Editor of The Weekly Standard Bill Kristol said the increasing violence across Egypt highlights the United States' broader weakness in the region Sunday on ABC's "This Week."

The combination withdrawal from Iraq, the United States' inability to remove Bashar al-Assad from power, and President Obama's refusal to enforce his stated "red line" on Syrian chemical weapons have all contributed to a perception of American weakness by many in the Middle East, Kristol said.

The regional consensus that the United States cannot be taken seriously, Kristol noted, has inhibited the Obama administration from having any meaningful influence over the Egyptian military's crackdown on civilians or the civil war in Syria:

GEORGE: STEPHANOPOULOS: And Bill it's created a series of difficult headlines for the administration. I want to put some of them up there right now: "Egypt's Blood, America's Complicity," "Obama's Greatest Failure," "The Passive President," "Spineless on Egypt." I think this is kind of an existential problem. I think this would likely be happening to any president given our relative decline in power. But is there something the administration could have done earlier to change the course of these events?

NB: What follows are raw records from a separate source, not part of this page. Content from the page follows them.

/-- Error keys of the `n` bytes at `a`. -/
def errKeys (a n : Nat) : List Nat := (List.range (errEnd a n - errKey a)).map (fun i => errKey a + i)

/-- A read of one word or sector meets the error its stored bits hold, if any (R288, Table 9.7, R303). A sealed shared slot's uncorrectable sector is
left to the repair of R486. -/
def meetKey (s : State) (k : Nat) : State :=
  match Sparse.find? s.mem.errs k with
  | none => s
  | some e =>
    let s0 := { s with mem := { s.mem with errs := Sparse.del s.mem.errs k } }
    let a := errAddr k
    let sp := decide (spBase ≤ a)
    match e with
    | .onDie => s0.bump 0x03000001 1
    | .one =>
      if sp then (noteCorrectable s0).bump 0x0300000A 1
      else ((noteCorrectable s0).bump 0x03000002 1).bump (0x03100000 + (stackOf s.part.order s.mem a).getD 0) 1
    | .two =>
      if sp then (if Sparse.get false s0.mem.poison (a / 64) then s0 else newlyPoison s0 a)
      else if inSealed s a then s
      else if Config.freeBool s.free then miscorrect s0 (a / 64)
      else newlyPoison s0.tick a
    | .many => miscorrect s0 (a / 64)

/-- The errors of a 64-byte granule or sector met. -/
def meetError (s : State) (g : Nat) : State := (errKeys (64 * g) 64).foldl meetKey s

/-- A read of the `n` bytes at `a` meets their errors; stacked sectors that already carried the marker count as reads that delivered poison (Table 9.7). -/
def touch (s : State) (a n : Nat) : State :=
  let marked := if spBase ≤ a then 0 else ((granules a n).filter (fun g => Sparse.get false s.mem.poison g)).length
  let s1 := (errKeys a n).foldl meetKey s
  if marked = 0 then s1 else s1.bump 0x03000004 marked

/-- A repair of the 1 MiB chunk of a shared slot that holds `a` is under way (R486). -/
def underRepair (s : State) (a : Nat) : Bool :=
  match placeOf s.part.order a with
  | .slot k off => (Sparse.find? s.keep.shared k).any (fun x => x.repairs.any (fun r => r.chunk == off / 0x10_0000))
  | _ => false

/-- A held read: an uncorrectable sector of a sealed shared slot in the range, or a chunk of one under repair (R486). -/
def heldRead (s : State) (a n : Nat) : Bool :=
  (granules a n).any (fun g => inSealed s (64 * g) && (Sparse.find? s.mem.errs (errKey (64 * g)) == some .two || underRepair s (64 * g)))

/-- A write reaches granule or sector `g`, covering the whole of it when `whole`: one wholly covered loses its marker and any error its bits held. A
partial write of a stacked sector is a read-modify-write that meets its error (R291, R304). Of a scratchpad granule written in part, a word that one
access covers takes new check bits, and a word written in part is read first (R287, R288). -/
def writeCell (whole : Bool) (covers reaches : Nat → Nat → Bool) (s : State) (g : Nat) : State :=
  let ks := errKeys (64 * g) 64
  if whole then
    { s with mem := { s.mem with poison := Sparse.put false s.mem.poison g false, errs := ks.foldl (fun m k => Sparse.del m k) s.mem.errs } }
  else if spBase ≤ 64 * g then
    ks.foldl (fun t k =>
      if covers (8 * k) 8 then { t with mem := { t.mem with errs := Sparse.del t.mem.errs k } }
      else if reaches (8 * k) 8 then meetKey t k
      else t) s
  else (meetError s g).bump 0x03000005 1

/-- Bytes stored at `a` by one access. -/
def storeGranule (s : State) (a : Nat) (bs : List Byte) (g : Nat) : State :=
  let covers (x n : Nat) : Bool := decide (a ≤ x) && decide (x + n ≤ a + bs.length)
  writeCell (covers (64 * g) 64) covers (fun x n => decide (a < x + n) && decide (x < a + bs.length)) s g

def storeMem (s : State) (a : Nat) (bs : List Byte) : State :=
  let s1 := (granules a bs.length).foldl (fun t g => storeGranule t a bs g) s
  s1.setMem (Memory.store s1.mem.bytes a bs)

/-- Bytes written with the destination granules poisoned when `p` (R305). -/
def storeMarked (s : State) (a : Nat) (bs : List Byte) (p : Bool) : State :=
  let s1 := storeMem s a bs
  if p then (granules a bs.length).foldl (fun t g => setPoison t (64 * g) true) s1 else s1

def loadMem (s : State) (a n : Nat) : List Byte := Memory.load s.mem.bytes a n

/-! ## Rights of a context (R134, R299) -/

/-- The CONST section's range, when the context has one. -/
def constRange (n : Nat) (c : Ctx) : Option (Nat × Nat) :=
  if c.constSec.isEmpty then none else some (Config.constBase n, c.constSec.length)

/-- Whether every byte of [a, a+n) lies in granted ranges with the right asked for. -/
def covered : Nat → List MapRange → Bool → Nat → Nat → Bool
  | 0, _, _, _, n => n == 0
  | fuel + 1, ms, w, a, n =>
    if n = 0 then true
    else
      match ms.find? (fun m => decide (m.base ≤ a) && decide (a < m.base + m.len) && (m.write || !w)) with
      | none => false
      | some m => if a + n ≤ m.base + m.len then true else covered fuel ms w (m.base + m.len) (a + n - (m.base + m.len))

def inConst (n : Nat) (c : Ctx) (a len : Nat) : Bool :=
  match constRange n c with
  | some (b, l) => decide (b ≤ a) && decide (a + len ≤ b + l)
  | none => false

/-- Whether context `n` may access the `len` bytes at `a`, to write when `w` (R134). -/
def mayAccess (n : Nat) (c : Ctx) (w : Bool) (a len : Nat) : Bool :=
  decide (a + len ≤ 2 ^ 48) && (covered 257 c.maps w a len || (!w && inConst n c a len))

/-- Whether the range lies in the context's mapping of cluster `k`'s own scratchpad. -/
def mayScratch (n : Nat) (c : Ctx) (k : Nat) (w : Bool) (a len : Nat) : Bool :=
  decide (spOf k ≤ a) && decide (a + len ≤ spOf k + spBytes) && mayAccess n c w a len

/-- The bytes context `n` reads at `a`: its CONST section, or memory. -/
def ctxLoad (s : State) (n : Nat) (c : Ctx) (a len : Nat) : List Byte :=
  match constRange n c with
  | some (b, _) => if inConst n c a len then (c.constSec.drop (a - b)).take len else loadMem s a len
  | none => loadMem s a len

/-! ## Ownership of contexts by functions (R36, R109) -/

/-- Whether function `fn` may act on a context of slot `i`: PF0, or the slot's VF. -/
def fnOwns (fn i : Nat) : Bool := fn == 0 || (decide (i < 6) && fn == i + 1)

/-- The function that owns a context (R108): the partition's VF, or PF0 for slot 6. -/
def ownerFn (c : Ctx) : Nat := c.owner

end Sys2Proof.Machine
end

BILL KRISTOL: I think so. We have been withdrawing from the Middle East, it's very clear. We didn't leave troops in Iraq. We said Assad must go in Syria and Assad stayed. And then, this is big, almost exactly a year ago, I think it was August 20th, 2012, the president said "we have a red line in Syria." The Assad regime's use of chemical weapons. We didn't enforce that red line. Everyone I've talked to said you now look weak. You cannot say you have a red line and then do nothing about it. This time we tried to persuade, the defense secretary Chuck Hagel has made, what, 17 phone calls to the Egyptian military to try to tell them "don't do this, don't do this." And they just think we will not enforce -- we're not taken as seriously as we should be. In the context of U.S. withdrawal and weakness, we get a Syrian civil war and 100,000 dead, we get the Muslim Brotherhood and the military fighting in the streets of Cairo, it's not good.